(Stored data)
-- ==== Sys2Proof/Safety.lean ====
section
/-! DEFINITION. The terms claims are stated in: a profile LOCK may accept, a frame that passes, a built train, legal
result fields, the invariant of the states a run can reach, and round-trip-safe profiles. They say the spec's rules
apart from the machine's own functions. -/

namespace Sys2Proof.Machine

/-- The seven conditions of 45_profile_and_control.md R159, all met. -/
structure LegalProfile (c : Config) (p : Profile) : Prop where
  even : p.frameLen.toNat % 2 = 0
  atLeast : 4 ≤ p.frameLen.toNat
  fitsRaw : p.frameLen.toNat ≤ c.rawCap
  fitsBits : p.frameLen.toNat ≤ 66
  width : ∀ n, 1 ≤ p.width n ∧ p.width n ≤ 32
  bounds : ∀ n, p.offset n + p.width n ≤ (p.frameLen.toNat - 2) / 2
  budget : p.width .systemcode + p.width .unitcode + p.width .id ≤ (p.frameLen.toNat - 2) / 2
  apart : ∀ m n, m ≠ n → p.offset m + p.width m ≤ p.offset n ∨ p.offset n + p.width n ≤ p.offset m
  adjustment : p.firstAdj.toNat ≤ p.longThr.toNat

/-- A duration lies in the inclusive header window (40_classifier.md R101). -/
abbrev Profile.headerFits (p : Profile) (d : Word) : Prop := p.hdrMin.toNat ≤ d.toNat ∧ d.toNat ≤ p.hdrMax.toNat

/-- A duration lies in the inclusive footer window (40_classifier.md R102). -/
abbrev Profile.footerFits (p : Profile) (d : Word) : Prop := p.ftrMin.toNat ≤ d.toNat ∧ d.toNat ≤ p.ftrMax.toNat

/-- The train in RAW passes all three checks of 41_validator.md R111 to R113. -/
def State.FramePasses (s : State) : Prop :=
  s.rawLen = s.prof.frameLen ∧ s.prof.headerFits (s.rawAt 0) ∧
    s.prof.footerFits (s.rawAt (s.prof.frameLen.toNat - 1))

/-- Vector position q of the message in FIELD0..2 is a one: q lies in the slice of a field, and the bit of the
field's value that goes there, counted from the most significant one, is set (44_builder.md R146). -/
def State.MessageBit (s : State) (q : Nat) : Prop :=
  ∃ n, s.prof.offset n ≤ q ∧ q < s.prof.offset n + s.prof.width n ∧
    (s.field n).toNat.testBit (s.prof.width n - 1 - (q - s.prof.offset n)) = true

/-- RAW holds a train BUILD makes under the profile (44_builder.md R144 to R148): the header, the footer, and every
symbol pair a zero or a one pattern. -/
def State.TrainBuilt (s : State) : Prop :=
  s.rawLen = s.prof.frameLen ∧ s.txRepeat = s.prof.repeatCount ∧ s.rawAt 0 = s.prof.short ∧
    s.rawAt (s.prof.frameLen.toNat - 1) = s.prof.ftrPulse ∧
    ∀ q, q < (s.prof.frameLen.toNat - 2) / 2 →
      (s.rawAt (2 * q + 1) = s.prof.short ∧ s.rawAt (2 * q + 2) = s.prof.long) ∨
        (s.rawAt (2 * q + 1) = s.prof.long ∧ s.rawAt (2 * q + 2) = s.prof.short)

/-- The errors whose EIDX is a field number (60_exceptions.md R170). -/
def ErrorCode.hasIndex : ErrorCode → Bool
  | .fieldMissing | .fieldOverflow | .fieldWidth | .fieldBounds | .fieldOverlap => true
  | .frameLength | .headerWindow | .footerWindow | .demodLength | .frameLenOdd | .frameLenRange | .fieldBudget
  | .firstAdjRange | .illegalOpcode | .reservedBits | .badClass | .notLocked | .alreadyLocked | .noBits => false

/-- The result fields report the error `e` as a row of the table of 60_exceptions.md R170 has it. -/
def Status.Reports (st : Status) (e : ErrorCode) : Prop :=
  st.ok = false ∧ st.eclass = e.eclass ∧ st.ecode = e.ecode ∧
    (if e.hasIndex then st.eidx.toNat ≤ 2 else st.eidx = 0)

/-- The class, index and code fields are all 0. -/
def Status.NoError (st : Status) : Prop := st.eclass = 0 ∧ st.eidx = 0 ∧ st.ecode = 0

/-- The result fields hold a combination the block can show: no command yet, success, or one of the listed errors
(10_state.md R26, 60_exceptions.md R170). -/
def Status.ResultLegal (st : Status) : Prop := st.NoError ∨ ∃ e, st.Reports e

/-- What holds of every state a run from reset can reach. -/
structure State.Inv (s : State) : Prop where
  /-- 00_scope.md R6. -/
  config : s.cfg.wellFormed = true
  /-- 10_state.md R47: RAW has RAW_CAP entries. -/
  rawSize : s.raw.length = s.cfg.rawCap
  /-- 10_state.md R46. -/
  rawLenFits : s.rawLen.toNat ≤ s.cfg.rawCap
  /-- 30_encoding.md R90: codes 6 and 7 are never produced. -/
  symbol : s.clsOut.toNat ≤ 5
  /-- 60_exceptions.md R170: only the listed combinations are produced. -/
  result : s.status.ResultLegal
  /-- 45_profile_and_control.md R159: a locked profile has passed the checks. -/
  lockedLegal : s.status.locked = true → LegalProfile s.cfg s.prof
  /-- 10_state.md R29, R49. -/
  vectorHeld : s.status.bitsValid = true → s.status.locked = true ∧ s.bitsLen.toNat = (s.prof.frameLen.toNat - 2) / 2
  /-- 10_state.md R48, R49: nothing else writes BITS and BITS_LEN. -/
  vectorEmpty : s.status.bitsValid = false → s.bits = 0 ∧ s.bitsLen = 0
  /-- 10_state.md R48: the bits from BITS_LEN up are 0. -/
  bitsAbove : ∀ q, s.bitsLen.toNat ≤ q → s.bits.getLsbD q = false
  /-- 10_state.md R28: FRAME_OK says that the current RAW passed validation. -/
  frameOk : s.status.frameOk = true → s.status.locked = true ∧ s.FramePasses
  /-- 10_state.md R30: TX_READY says that RAW holds a frame made by BUILD. -/
  txReady : s.status.txReady = true → s.status.locked = true ∧ s.TrainBuilt

/-- The four conditions of 45_profile_and_control.md R162. -/
structure Profile.RoundTripSafe (p : Profile) : Prop where
  header : p.headerFits p.short
  footer : p.footerFits p.ftrPulse
  shortIsZero : p.short.toNat ≤ p.longThr.toNat - p.firstAdj.toNat
  longIsOne : p.longThr.toNat < p.long.toNat

/-- The status of a command that succeeded (60_exceptions.md R171). -/
def Status.success (st : Status) : Status := { st with ok := true, eclass := 0, eidx := 0, ecode := 0 }

/-- The status of a command that raised an error with this class, index and code (60_exceptions.md R172). -/
def Status.failure (st : Status) (eclass : BitVec 3) (eidx : BitVec 2) (ecode : BitVec 8) : Status :=
  { st with ok := false, eclass := eclass, eidx := eidx, ecode := ecode }

/-- The same instance placed at another HOST_BASE with another HOST_BYTE_ORDER (93_implementation_defined.md I11, I12). -/
def State.placedAt (s : State) (base : Nat) (order : Vector (Fin 4) 4) : State :=
  { s with cfg := { s.cfg with hostBase := base, hostByteOrder := order } }

/-- A run that ends in this state is treated as faulted (70_reset_and_hazards.md R201; log entries 2 and 15). -/
def State.Faulted (s : State) : Prop := endOfRun s = .fault .busError

end Sys2Proof.Machine
end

▶ **Try it**:
When you reach the line containing "namespace Sys2Proof.Machine" in the data above, start copying exactly, and stop after the line containing "field's value that".

▶ **Answer to this task**:
namespace Sys2Proof.Machine

/-- The seven conditions of 45_profile_and_control.md R159, all met. -/
structure LegalProfile (c : Config) (p : Profile) : Prop where
  even : p.frameLen.toNat % 2 = 0
  atLeast : 4 ≤ p.frameLen.toNat
  fitsRaw : p.frameLen.toNat ≤ c.rawCap
  fitsBits : p.frameLen.toNat ≤ 66
  width : ∀ n, 1 ≤ p.width n ∧ p.width n ≤ 32
  bounds : ∀ n, p.offset n + p.width n ≤ (p.frameLen.toNat - 2) / 2
  budget : p.width .systemcode + p.width .unitcode + p.width .id ≤ (p.frameLen.toNat - 2) / 2
  apart : ∀ m n, m ≠ n → p.offset m + p.width m ≤ p.offset n ∨ p.offset n + p.width n ≤ p.offset m
  adjustment : p.firstAdj.toNat ≤ p.longThr.toNat

/-- A duration lies in the inclusive header window (40_classifier.md R101). -/
abbrev Profile.headerFits (p : Profile) (d : Word) : Prop := p.hdrMin.toNat ≤ d.toNat ∧ d.toNat ≤ p.hdrMax.toNat

/-- A duration lies in the inclusive footer window (40_classifier.md R102). -/
abbrev Profile.footerFits (p : Profile) (d : Word) : Prop := p.ftrMin.toNat ≤ d.toNat ∧ d.toNat ≤ p.ftrMax.toNat

/-- The train in RAW passes all three checks of 41_validator.md R111 to R113. -/
def State.FramePasses (s : State) : Prop :=
  s.rawLen = s.prof.frameLen ∧ s.prof.headerFits (s.rawAt 0) ∧
    s.prof.footerFits (s.rawAt (s.prof.frameLen.toNat - 1))

/-- Vector position q of the message in FIELD0..2 is a one: q lies in the slice of a field, and the bit of the
field's value that goes there, counted from the most significant one, is set (44_builder.md R146). -/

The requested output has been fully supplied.